Questions: Electron Diffraction and Matter Wave Properties
5 questions to test your understanding
Score: 0 / 5
Question 1 Multiple Choice
An electron is accelerated through a higher voltage in a diffraction experiment. Compared to a lower-voltage electron, how do its de Broglie wavelength and diffraction pattern change?
AHigher voltage → longer wavelength → more spread-out diffraction pattern
BHigher voltage → shorter wavelength → more tightly spaced diffraction fringes
CHigher voltage → shorter wavelength → wider diffraction pattern, because faster electrons scatter more
DVoltage does not affect wavelength; only the target crystal spacing determines the diffraction pattern
Higher voltage → greater kinetic energy → greater momentum p = √(2meV) → shorter de Broglie wavelength λ = h/p. Shorter wavelength produces diffraction maxima at smaller angles (from nλ = 2d sinθ, smaller λ means smaller θ), so the diffraction pattern is more compressed — fringes are more tightly spaced. The Common Misconceptions section notes that slower electrons have *longer* wavelengths and diffract *more*, which is the opposite of option A. Option D is wrong: crystal spacing d sets absolute angle positions, but changing λ predictably shifts the pattern.
Question 2 Multiple Choice
Why were nickel crystals — rather than a pair of narrow slits — the natural choice for demonstrating electron diffraction in the Davisson-Germer experiment?
ANickel is magnetic, which focuses the electron beam into a coherent stream before diffraction
BThe nickel crystal lattice spacing (~0.2 nm) is comparable to the de Broglie wavelength of electrons accelerated through tens of volts, making it an effective diffraction grating
CDouble slits can deflect electrons but cannot produce interference; only crystal planes create the necessary standing waves
DNickel produces fluorescence that makes diffraction patterns directly visible to the naked eye
For diffraction to produce observable interference, the aperture or grating spacing must be comparable to the wavelength. Electrons accelerated through 50–100 V have de Broglie wavelengths of ~0.1–0.2 nm — precisely the scale of atomic spacings in crystal lattices. Nickel's lattice spacing of ~0.2 nm acts as a natural diffraction grating at exactly the right scale. Double slits could also demonstrate electron diffraction, but achieving nanometer-scale slit separations was technically prohibitive in 1927. The crystal also provides a large, regular, well-characterized periodic structure.
Question 3 True / False
In a diffraction experiment, electrons accelerated through a lower voltage produce a more spread-out diffraction pattern than electrons at higher voltage.
TTrue
FFalse
Answer: True
Lower voltage → lower kinetic energy → lower momentum p = √(2meV) → longer de Broglie wavelength λ = h/p. From the Bragg condition nλ = 2d sinθ, a longer wavelength corresponds to a larger diffraction angle θ for each order n. The diffraction peaks appear at wider angles — a more spread-out pattern.
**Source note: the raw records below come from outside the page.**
-- ==== Sys2Proof/Machine/RegWrite.lean ====
section
/-!
DEFINITION. Machine/RegWrite.lean: a register write as one atomic act (R13, R34, R37, R41 to R45): the checks of every
field, the fields taking effect as their tags state, and what a written word orders of its unit.
-/
namespace Sys2Proof.Machine

/-- What a command carries beside the written word: a count its row states (flash programs that fail, 0.1 µs of a
takeover), and whether the CAPO line follows. -/
structure WriteMore where
  n : Nat
  follows : Bool
  deriving DecidableEq, Repr

/-- Nothing beside the word. -/
def WriteMore.none : WriteMore := ⟨0, true⟩

/-- The field that field `f` of the register at `a` is for requester `req`: LAMP_MCFG stands for the element LAMP_LSEL
selects (R318). -/
def State.fieldFor (s : State) (req a : Nat) (ix : List Nat) (f : FieldDef) : Fld :=
  if a = 0x400D0024 then
    let id := s.rdReq req F.LAMP_LSEL_ID
    if f.lo = 8 then mcfgWeight id else if f.lo = 7 then mcfgEn id else mcfgFunc id
  else f.at a ix

/-- The S fields of the register at offset `off`, element `i`, cannot change now: RUN, but for the registers judged by a
radio's EN (R176) or by PTP's (R410). -/
def State.staticNow (s : State) (b off i : Nat) : Bool :=
  if b = bFRAD ∧ off < 0x0020 then s.isSet (F.FRAD_RADIO_CFG_EN i)
  else if b = bTIME ∧ off = 0x0080 then s.isSet F.TIME_PTP_CFG_EN
  else s.run b

/-- The fields of a register that a write sets or acts on. -/
def RegDef.written (r : RegDef) : List FieldDef := r.flds.filter (fun f => f.acc == .rw || f.acc == .wo)

/-- The limits that rest on the requester's selection or on the unit's present state. -/
def State.ownLimit (s : State) (req b off v : Nat) : Bool :=
  if b = bLAMP ∧ off = 0x0024 then decide (256 ≤ s.rdReq req F.LAMP_LSEL_ID)
  else if b = bLAMP ∧ off = 0x0010 then
    let arg := bits v 0 3
    (bits v 28 4 != 2 || decide (arg ≤ 5)) && (bits v 28 4 != 4 || arg != 0)
  else if (b = bRINGA ∨ b = bRINGB) ∧ off = 0x0000 then bitAt v 0 || (s.ringLeave (b - bRINGA)).1
  else true

/-- The first reason of R41 to reject a write of `v` to register `r` at `a`; 0 where there is none. -/
def State.writeReason (s : State) (req a b : Nat) (r : RegDef) (ix : List Nat) (v : Nat) : Nat :=
  let i := ix.headD 0
  let x (f : FieldDef) : Nat := bits v f.lo f.width
  let chk (f : FieldDef) : Bool × Bool := chkField f.chk f.width (x f)
  let t := r.flds.foldl (fun (t : State) f =>
    if f.acc = .rw ∧ ¬ f.perReq then t.wr (s.fieldFor req a ix f) (x f) else t) (s.ahead b)
  if r.written.any (fun f => f.tag == .s && s.staticNow b r.off i && x f != s.rd (s.fieldFor req a ix f)) then 1
  else if r.written.any (fun f => !(chk f).1) || (b == bREC && r.off == 0x0100 && !t.bindCodeKnown i) then 2
  else if r.written.any (fun f => !(chk f).2) || !State.limits s t b r.off i || !s.ownLimit req b r.off v then 3
  else 0

/-- A P value recorded as it takes effect (R46). -/
def State.recordP (s : State) (f : FieldDef) (k x : Nat) : State :=
  if f.src = .p then { s with pRec := s.pRec.set k x } else s

/-- Field `f` of block `b` takes the written value `x` (R8, R42, R43, R47). -/
def State.putField (s : State) (req b : Nat) (g : Fld) (f : FieldDef) (x : Nat) : State :=
  match f.acc with
  | .rw =>
    if f.perReq then s.wrReq req g x
    else if f.tag = .h ∧ s.run b then { s with shadow := s.shadow.set g.key x }
    else ({ s with shadow := s.shadow.erase g.key }.wr g x).recordP f g.key x
  | .w1c => s.wr g (s.rd g - (s.rd g &&& x))
  | .w1s => s.wr g (s.rd g ||| x)
  | .ro => s
  | .rov => s
  | .wo => s

/-- Every field of register `r` at `a` takes its part of `v`. -/
def State.putFields (s : State) (req a b : Nat) (r : RegDef) (ix : List Nat) (v : Nat) : State :=
  r.flds.foldl (fun (t : State) f => t.putField req b (s.fieldFor req a ix f) f (bits v f.lo f.width)) s

/-- What follows for the unit of block `b` from the fields of the register at `off`, element `i`, as now written; `was` is
the state before. -/
def State.afterWrite (s was : State) (req b off i : Nat) : State :=
  if b = bPWR then
    s.commitSel bPWR (fun k => (List.range 50).any (fun d => domCfgKey d k && s.dom d != domChanging))
  else if b = bMOVER then (if off = 0 then s.moverEnable (s.isSet F.MOVER_CTRL_EN) else s)
  else if b = bFPLC then
    (if s.rd F.FPLC_SF_CFG_CIP_LEN ≠ was.rd F.FPLC_SF_CFG_CIP_LEN then s.cipChanged else s).showFieldRun
  else if b = bFRAD then (if off = 0x0020 then s.dutyWritten i else s).showFieldRun
  else if b = bSYM then s.symCommit.showSymRun
  else if b = bGAUGE then
    if off ≠ 0 then s
    else if s.isSet F.GAUGE_CTRL_ENABLE then s.gaugeStart
    else if s.run bGAUGE then s.gaugeStop else s
  else if b = bSOUND then
    let s := s.soundWritten
    let s := if off = 0x0100 ∧ s.rd (F.SOUND_FDR_CFG_VF_REF i) ≠ was.rd (F.SOUND_FDR_CFG_VF_REF i) then s.vfWritten i else s
    s.showSoundRun.showWindows
  else if b = bSCAN then s.progTouched (blockBase bSCAN + off) 4
  else if b = bLAMP then (if off = 0 then s.showLampRun else s)
  else if b = bRINGA then (if off = 0 ∧ ¬ s.run b then s.ringRunSet 0 else s)
  else if b = bRINGB then (if off = 0 ∧ ¬ s.run b then s.ringRunSet 1 else s)
  else if b = bHCP then
    let s := if req < 32 then s.commit bHCP else s
    s.wrB (F.STATE_RUN bHCP) (s.isOn 43 && s.isSet F.HCP_CTRL_EN)
  else if b = bRTC then
    if off = 0 then { s with time := { s.time with rtcLoSet := true } }
    else if off = 4 then { s with time := { s.time with rtcHiSet := true } }
    else s
  else if b = bKEY then (if off = 0x0100 then s.slotWritten i else s)
  else if b = bSLOT then
    let s := s.commit bSLOT
    if off = 4 then (s.bypassWritten 0).bypassWritten 1 else s
  else s

/-- The status of a command whose unit answers none. -/
def acted (s : State) : Nat × State := (stOK, s)

/-- KEY_CMD by its OP. -/
def State.keyCmd (s : State) (op arg : Nat) : Nat × State :=
  match op with
  | 1 => s.keyProvision
  | 2 => s.keyField
  | 3 => s.keyReturn
  | 4 => s.keyScrap
  | 5 => s.debugOpen
  | 6 => s.debugClose
  | 7 => s.keyReplace arg
  | 8 => s.keyMove arg
  | _ => s.keyRefurbish

/-- SCAN_CMD by its OP. -/
def State.scanCmd (s : State) (op : Nat) : State :=
  match op with
  | 1 => s.cmdRun
  | 2 => s.cmdStop
  | 3 => s.cmdHold
  | 4 => s.cmdResume
  | 5 => s.cmdStep
  | 6 => s.cmdClearFault
  | _ => s.cmdCheck

/-- RESTR_CMD by its OP. -/
def State.restrCmd (s : State) (op : Nat) : Nat × State :=
  match op with
  | 1 => s.restrArm
  | 2 => s.restrDisarm
  | 3 => s.restrConfirm
  | 4 => s.restrVerify
  | _ => s.restrErase

/-- PWR_CMD by its OP (R433, R434). -/
def State.pwrCmd (s : State) (op : Nat) : State :=
  match op with
  | 1 => s.enterLevel 3
  | 2 => s.enterLevel 2
  | _ => s.park

/-- PWR_DOM_REQ (R428): answered BAD where the request is. -/
def State.pwrReq (s : State) (d t : Nat) : Nat × State :=
  (if s.dom d ≠ domChanging ∧ t ≠ s.dom d ∧ s.reqBad d t true then stBAD else stOK, s.domRequest d t true)

/-- What the written word `v` orders of the unit of block `b`: the WO fields of the register at `off`, element `i`. -/
def State.regAct (s : State) (req b off i v : Nat) (x : WriteMore) : Nat × State :=
  let at1 (n m : Nat) : Bool := b == n && off == m
  if at1 bSYS 0x00D4 then
    acted (if bits v 0 2 = 1 then s.firmwareRestart 7 else s.moduleResetFor .sysRestart)
  else if at1 bSYS 0x00D8 then acted (s.kick (bits v 0 16))
  else if at1 bPWR 0x0100 then s.pwrReq i (bits v 0 2)
  else if at1 bPWR 0x0404 then acted (s.pwrCmd (bits v 0 2))
  else if at1 bFRET 0x0100 then
    acted (if bitAt v 31 then (s.wr (F.FRET_PORT_STAT_PEAK i) 0).wr (F.FRET_PORT_STAT_NACK_CNT i) 0 else s)
  else if at1 bPEG 0x0000 then acted (s.flushQueue (bits v 0 20))
  else if at1 bPEG 0x003C then
    acted (if bitAt v 31 then s.wr F.PEG_FREE_MIN_MIN (s.rd F.PEG_CELL_FREE_FREE) else s)
  else if at1 bPEG 0x0044 then acted (if bitAt v 0 then s.pegAudit else s)
  else if at1 bMOVER 0x0108 then
    acted (match bits v 28 4 with | 1 => s.moverStart i | 2 => s.moverAbort i | _ => s.moverContinue i)
  else if at1 bFRAD 0x00C0 then acted (if bitAt v 0 then s.fradSnap req else s)
  else if at1 bNODE 0x001C then
    let g := bits v 16 5
    acted (match bits v 28 4 with
      | 1 => s.nodeAdmit req g | 2 => s.evict req | 3 => s.setGroup req g | _ => s.resendProfile req)
  else if at1 bGAUGE 0x0000 then acted (if bitAt v 1 then s.forceLatch else s)
  else if at1 bGAUGE 0x0020 then acted (if bitAt v 8 then s.gaugeSnap else s)
  else if at1 bSOUND 0x0018 then
    let f := bits v 0 4
    acted (match bits v 28 4 with
      | 1 => s.soundLearn f (bits v 4 1) (bits v 5 1)
      | 2 => s.soundDiscard f (bits v 4 1) (bits v 5 1)
      | _ => s.soundAccept (bits v 8 5))
  else if at1 bSCAN 0x0008 then acted (s.scanCmd (bits v 0 4))
  else if at1 bLAMP 0x0010 then
    acted (match bits v 28 4 with
      | 1 => s.clearLamp req | 2 => s.clearString (bits v 0 3) | 3 => s.clearMatrix | _ => s.clearAon (bits v 0 3))
  else if at1 bLAMP 0x0038 then acted (if bitAt v 0 then s.lampSnap else s)
  else if at1 bRINGA 0x0050 then acted (if bitAt v 0 then s.ringSnap 0 else s)
  else if at1 bRINGB 0x0050 then acted (if bitAt v 0 then s.ringSnap 1 else s)
  else if at1 bCAPO 0x000C then
    (match bits v 0 2 with
      | 1 => s.capoSwitch 0 x.n | 2 => s.capoSwitch 1 x.n | _ => s.retryGrant x.follows)
  else if at1 bTIME 0x0044 then (if bits v 0 2 = 1 then s.tb0Set req else s.tb0Adjust req)
  else if at1 bKEY 0x0004 then s.keyCmd (bits v 0 4) (bits v 8 6)
  else if at1 bKEY 0x001C then acted (s.keyStage v)
  else if at1 bRESTR 0x0010 then s.restrCmd (bits v 0 4)
  else if at1 bRESTR 0x0028 then s.feedCtrl (bits v 0 5) (bits v 16 16)
  else if at1 bRESTR 0x002C then acted (s.feedData v x.n)
  else if at1 bRESTR 0x0034 then
    (match bits v 28 4 with
      | 1 => s.nimgStart (bits v 24 4) (bits v 0 14) | 2 => s.nimgAbort (bits v 24 4) | _ => s.nimgErase (bits v 24 4))
  else if at1 bRESTR 0x0040 then acted (if bitAt v 0 then s.restrAudit req else s)
  else if at1 bREC 0x0000 then
    acted (if bits v 28 4 = 1 then s.sealPage (bits v 0 4) false 0 else s.sealAll)
  else if at1 bREC 0x0020 then acted (s.recFetch req (bitAt v 31) (bits v 24 4) (bits v 0 19))
  else if at1 bLEDGER 0x0000 then acted (s.ledgerSnap req (bits v 0 7))
  else acted s

/-- HCP_CTRL.EN is set to 1 again by the supervisor alone, which is port 0 (HCP_CTRL). -/
def State.hcpEnWord (s : State) (req a v : Nat) : Nat :=
  if a = 0x40110000 ∧ req ≠ 0 ∧ ¬ s.isSet F.HCP_CTRL_EN then setBit v 0 false else v

/-- An accepted write of `v` to register `r` at `a`: its fields, then what it orders. A register that acts as a whole
(PEG_QCFG, RTC_CTRL) has an operation of its own. -/
def State.applyWrite (s : State) (req a b : Nat) (r : RegDef) (ix : List Nat) (v : Nat) (x : WriteMore) : Nat × State :=
  let i := ix.headD 0
  if b = bRTC ∧ r.off = 0x0008 then acted (s.rtcHalt (bitAt v 0))
  else
    let t := if (b = bRINGA ∨ b = bRINGB) ∧ r.off = 0 ∧ ¬ bitAt v 0 then (s.ringLeave (b - bRINGA)).2 else s
    let t := t.putFields req a b r ix (t.hcpEnWord req a v)
    (t.afterWrite s req b r.off i).regAct req b r.off i v x

/-- A write of the 32-bit word `v` to address `a` by requester `req`: the status of R50 and the state after it (R13, R34,
R37, R41). An address that names no register is answered BAD over HCP alone. -/
def State.regWrite (s : State) (req a v : Nat) (x : WriteMore) : Nat × State :=
  if ¬ s.addrUp a then (refusedAs req, s)
  else if a % 4 ≠ 0 then (stBAD, s)
  else
    match regBlock a, lookupReg a with
    | some (b, off), some (r, ix) =>
      if b = bPEG ∧ off = 0x0008 then
        match s.qcfgWrite (s.rdReq req F.PEG_QSEL_QUEUE) v with
        | (true, t) => (stOK, t)
        | (false, _) => (stCFG, s.reject b off 3)
      else
        match s.writeReason req a b r ix v with
        | 0 => s.applyWrite req a b r ix v x
        | n => (stCFG, s.reject b off n)
    | some _, none => (if req < 32 then stOK else stBAD, s)
    | none, _ => (stBAD, s)

/-- A write of `size` octets (R37): other than 4, BAD with no effect. -/
def State.regWriteSized (s : State) (req a size v : Nat) (x : WriteMore) : Nat × State :=
  if ¬ s.addrUp a then (refusedAs req, s) else if size = 4 then s.regWrite req a v x else (stBAD, s)

/-- A write of `size` octets, its answer recorded. -/
def State.sizedWrite (s : State) (req a size v : Nat) : State :=
  match s.regWriteSized req a size v WriteMore.none with
  | (st, t) => t.answer req a st 0

/-- A register write of a command row, its answer recorded. -/
def State.rowWrite (s : State) (req a v : Nat) (x : WriteMore) : State :=
  match s.regWrite req a v x with
  | (st, t) => t.answer req a st 0

end Sys2Proof.Machine
end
This is a direct experimental handle on the de Broglie wavelength: adjusting the accelerating voltage predictably shifts the pattern in the direction the formula demands.
Question 4 True / False
In the Davisson-Germer experiment, electrons behaved as waves when reflecting from the crystal lattice but as particles when traveling through vacuum between the gun and the crystal.
TTrue
FFalse
Answer: False
This is precisely the misconception that complementarity corrects. Electrons do not switch between wave and particle behavior depending on where they are in the apparatus. They always possess both properties simultaneously. Whether wave-like behavior (interference, diffraction) or particle-like behavior (localized detection) is *manifest* depends entirely on the experimental arrangement — specifically, whether conditions permit interference to be observable. The periodic crystal provides those conditions; a which-path measurement would suppress the interference pattern and reveal particle-like localization instead.
Question 5 Short Answer
Why does measuring which crystal plane an electron reflected from destroy the diffraction pattern observed in the Davisson-Germer setup?
Think about your answer, then reveal below.
Model answer: Diffraction patterns arise from interference between electron waves reflecting from many parallel crystal planes simultaneously — the electron's wave function is spread across multiple planes, and contributions from different planes add constructively at specific angles. Measuring which specific plane an electron reflected from localizes the electron to a single plane, collapsing the spatial coherence between contributions from different planes. Without interference between waves from multiple planes, there are no diffraction maxima — only a diffuse, structureless reflection. The information gained (which-path knowledge) necessarily destroys the interference.
This is a fundamental instance of complementarity: wave and particle information cannot be simultaneously maximized. Any measurement that determines which path an electron took destroys the interference that depends on all paths being simultaneously active. It is not a technological limitation but a structural feature of quantum mechanics. Electron diffraction was the proof that matter waves are not a metaphor — and the which-path erasure is the proof that complementarity is not a metaphor either.